Dalam OTT tersebut, KPK juga mengamankan uang senilai Rp1,22 miliar yang diduga diberikan oleh dua oknum pejabat Kemendes PDDT. Tentunya, insiden ini mencoreng nama baik BPK selaku lembaga audit keuangan negara. Bahkan, wajar kalau sebagian masyarakat mulai meragukan pernyataan profesional BPK terhadap lembaga-lembaga pengelola keuangan negara, seperti Kementerian/Lembaga (K/L), BUMN, BUMD, dan Badan Layanan Umum.
Lantas, perlukah opini BPK dipertanyakan?
ADVERTISEMENT
SCROLL TO CONTINUE WITH CONTENT
Tentu saja perlu. Namun, sebelum menguji keabsahan opini BPK, perlu dipahami bahwa peran BPK dijamin oleh konstitusi. Pasal 23E Perubahan Ketiga Undang-undang Dasar 1945 memberi mandat kepada BPK untuk memeriksa pengelolaan dan tanggungjawab keuangan negara.

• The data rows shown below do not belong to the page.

/-- The frames a station hears and the ends of its time limits (R357, R364, R367 to R376). The model's own choices it
rests on: notes/assumptions entry 43. -/
def Obligations.DecklineEventsComplete : Prop :=
  (∀ (s : State) (n : Fin 2) (f : List Byte) (rate : Fin 3) (sub : Nat), DkHeard s.hw n 1 f →
    s.hw.time.clockOn = true → (s.hw.dk n).role = 1 → beNat ((dkPayload f).take 8) ≠ nodeId →
    Completes (.beaconReceived n f rate sub) s (fun k =>
      (k.dk n).foreignSeen = true ∧
      (k.dk n).foreign = some (beAt (dkPayload f) 28 1, beNat ((dkPayload f).take 8)) ∧ k.time = s.hw.time)) ∧
  (∀ (s : State) (n : Fin 2) (f : List Byte) (rate : Fin 3) (sub : Nat), DkHeard s.hw n 1 f →
    s.hw.time.clockOn = true → (s.hw.dk n).role = 2 →
    ((s.hw.dk n).joined = false ∨ (s.hw.dk n).cid = some (beNat ((dkPayload f).take 8))) →
    Completes (.beaconReceived n f rate sub) s (fun k =>
      (k.dk n).cid = some (beNat ((dkPayload f).take 8)) ∧ (k.dk n).missed = 0 ∧ (k.dk n).beacon = true ∧
      (k.dk n).rate = rate.val ∧ (k.dk n).joined = (s.hw.dk n).joined)) ∧
  (∀ (s : State) (n : Fin 2), (s.hw.dk n).role = 2 → (s.hw.dk n).cid.isSome = true → (s.hw.dk n).missed < 2 →
    Completes (.beaconMissing n) s (fun k =>
      (k.dk n).missed = (s.hw.dk n).missed + 1 ∧ (k.dk n).beacon = false ∧ (k.dk n).joined = (s.hw.dk n).joined ∧
      (k.dk n).start = (s.hw.dk n).start + 10 * auPerMs)) ∧
  (∀ (s : State) (n : Fin 2), (s.hw.dk n).role = 2 → (s.hw.dk n).cid.isSome = true → 2 ≤ (s.hw.dk n).missed →
    (s.hw.dk n).joined = true →
    Completes (.beaconMissing n) s (fun k =>
      (k.dk n).joined = false ∧ (k.dk n).synced = false ∧ (k.note.evt[dkSrcNo n]).getLsbD 4 = true)) ∧
  (∀ (s : State) (n : Fin 2) (f : List Byte) (sub : Nat), DkHeard s.hw n 4 f → (s.hw.dk n).role = 1 →
    ((s.hw.dk n).at_ (dkSrc f)).isSome = true → dkUpreq f = false →
    Completes (.deckStatus n f sub) s (fun k =>
      (k.dk n).roster = (s.hw.dk n).roster.map (fun m =>
        if m.addr = dkSrc f then { m with ql := dkQl f, heard := true } else m))) ∧
  (∀ (s : State) (n : Fin 2) (f : List Byte) (sub : Nat), DkHeard s.hw n 16 f → (s.hw.dk n).role = 2 →
    (s.hw.dk n).joined = true → (s.hw.dk n).rxEn = true →
    ((s.hw.dk n).rxProd - (s.hw.dk n).rxCons).toNat < 2 ^ (s.hw.dk n).rxLog →
    Completes (.deckData n f sub) s (fun k => (k.dk n).rxProd = (s.hw.dk n).rxProd + 1)) ∧
  (∀ (s : State) (n : Fin 2) (f : List Byte) (a : Nat), DkHeard s.hw n 2 f → (s.hw.dk n).role = 1 → dkSrc f = 63 →
    (s.hw.dk n).yielded = false → (s.hw.dk n).giveAddr (beNat ((dkPayload f).take 8)) = some a →
    (s.hw.dk n).of (beNat ((dkPayload f).take 8)) = none →
    Completes (.join n f) s (fun k =>
      (k.dk n).acks = (s.hw.dk n).acks ++ [(beNat ((dkPayload f).take 8), a, 0)] ∧ (k.dk n).dirty = true ∧
      (k.dk n).roster.length = (s.hw.dk n).roster.length + 1 ∧ (k.note.evt[dkSrcNo n]).getLsbD 0 = true)) ∧
  (∀ (s : State) (n : Fin 2) (f : List Byte), DkHeard s.hw n 3 f → (s.hw.dk n).role = 2 →
    beNat ((dkPayload f).take 8) = nodeId → (s.hw.dk n).synced = true → ((dkPayload f).getD 9 0).toNat = 0 →
    Completes (.joinAck n f) s (fun k =>
      (k.dk n).joined = true ∧ (k.dk n).addr = ((dkPayload f).getD 8 0).toNat % 64 ∧
      (k.ref.ins[deckIn n]).alive = true)) ∧
  (∀ (s : State) (n : Fin 2) (a : Nat) (m : DkMember), (s.hw.dk n).role = 1 → (s.hw.dk n).at_ a = some m →
    50 ≤ m.silent →
    Completes (.memberDrop n a) s (fun k =>
      (k.dk n).at_ a = none ∧
      (k.dk n).quarantine = (s.hw.dk n).quarantine ++ [{ addr := a, mid := m.mid, left := 50 }] ∧
      (k.note.evt[dkSrcNo n]).getLsbD 0 = true)) ∧
  (∀ (s : State) (n : Fin 2), Completes (.quarantineExpiry n) s (fun k =>
      k.dk n = { s.hw.dk n with quarantine := (s.hw.dk n).quarantine.filter (fun q => decide (q.left ≠ 0)) } ∧
      k.note = s.hw.note)) ∧
  (∀ (s : State) (n : Fin 2) (f : List Byte) (m : DkMember), DkHeard s.hw n 5 f → (s.hw.dk n).role = 1 →
    (s.hw.dk n).at_ (dkSrc f) = some m →
    Completes (.deckLeave n f) s (fun k => (k.dk n).at_ (dkSrc f) = none)) ∧
  (∀ (s : State) (n : Fin 2) (f : List Byte), DkHeard s.hw n 5 f → (s.hw.dk n).role = 2 → dkSrc f = 0 →
    (s.hw.dk n).joined = true →
    Completes (.deckLeave n f) s (fun k => (k.dk n).joined = false ∧ (k.note.evt[dkSrcNo n]).getLsbD 4 = true)) ∧
  (∀ (s : State) (n : Fin 2), (s.hw.dk n).role = 1 → 3 ≤ (s.hw.dk n).foreignRun →
    Completes (.deckCoordDup n) s (fun k =>
      (k.dk n).foreignRun = 0 ∧ k.latched 23 = true ∧ (k.note.evt[dkSrcNo n]).getLsbD 5 = true)) ∧
  (∀ (s : State) (n : Fin 2), 50 ≤ (s.hw.dk n).quietRun → (s.hw.dk n).yielded = true →
    Completes (.coordResume n) s (fun k =>
      k.dk n = { s.hw.dk n with yielded := false, foreign := none } ∧ k.note = s.hw.note)) ∧
  (∀ (s : State) (n : Fin 2), (s.hw.dk n).role = 2 → (s.hw.dk n).joined = false → (s.hw.dk n).searching = true →
    s.hw.passed (s.hw.dk n).searchAt (s.hw.effN .deckDkSearch n) = true →
    Completes (.deckSearchExpiry n) s (fun k => (k.dk n).searching = false ∧ (k.dk n).joined = false))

Kemudian, Undang-undang Nomor 15 Tahun 2006 tentang BPK juga mengatur jelas soal tugas dan wewenangnya. Sebagai bagian dari tugasnya, BPK akan memberi pernyataan profesional atawa opini terkait informasi keuangan yang diperolehnya dalam laporan keuangan pemerintah dan lembaga atau badan lain yang mengelola keuangan negara.

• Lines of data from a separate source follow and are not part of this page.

-- ==== Sys2Proof/Laws/Frames.lean ====
section
/-!
SUPPORT. What each shared operation leaves as it is: `OnlyX h k` says that `k` differs from `h` in the parts X names at most
(`KeepsX`: that the parts X names are the same). One lemma an operation, cited instead of unfolding it.
-/
set_option autoImplicit false
set_option linter.unusedSimpArgs false
set_option linter.unusedTactic false
set_option linter.unreachableTactic false
set_option linter.all false
set_option maxRecDepth 4000

namespace Sys2Proof.Machine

Anggota BPK Achsanul Qosasi mengungkapkan, proses pemberian nilai dan opini terhadap laporan keuangan pemerintah dan K/L dilakukan secara berjenjang. BPK menerjunkan tim, mulai dari belasan hingga puluhan auditor untuk memeriksa laporan keuangan tersebut.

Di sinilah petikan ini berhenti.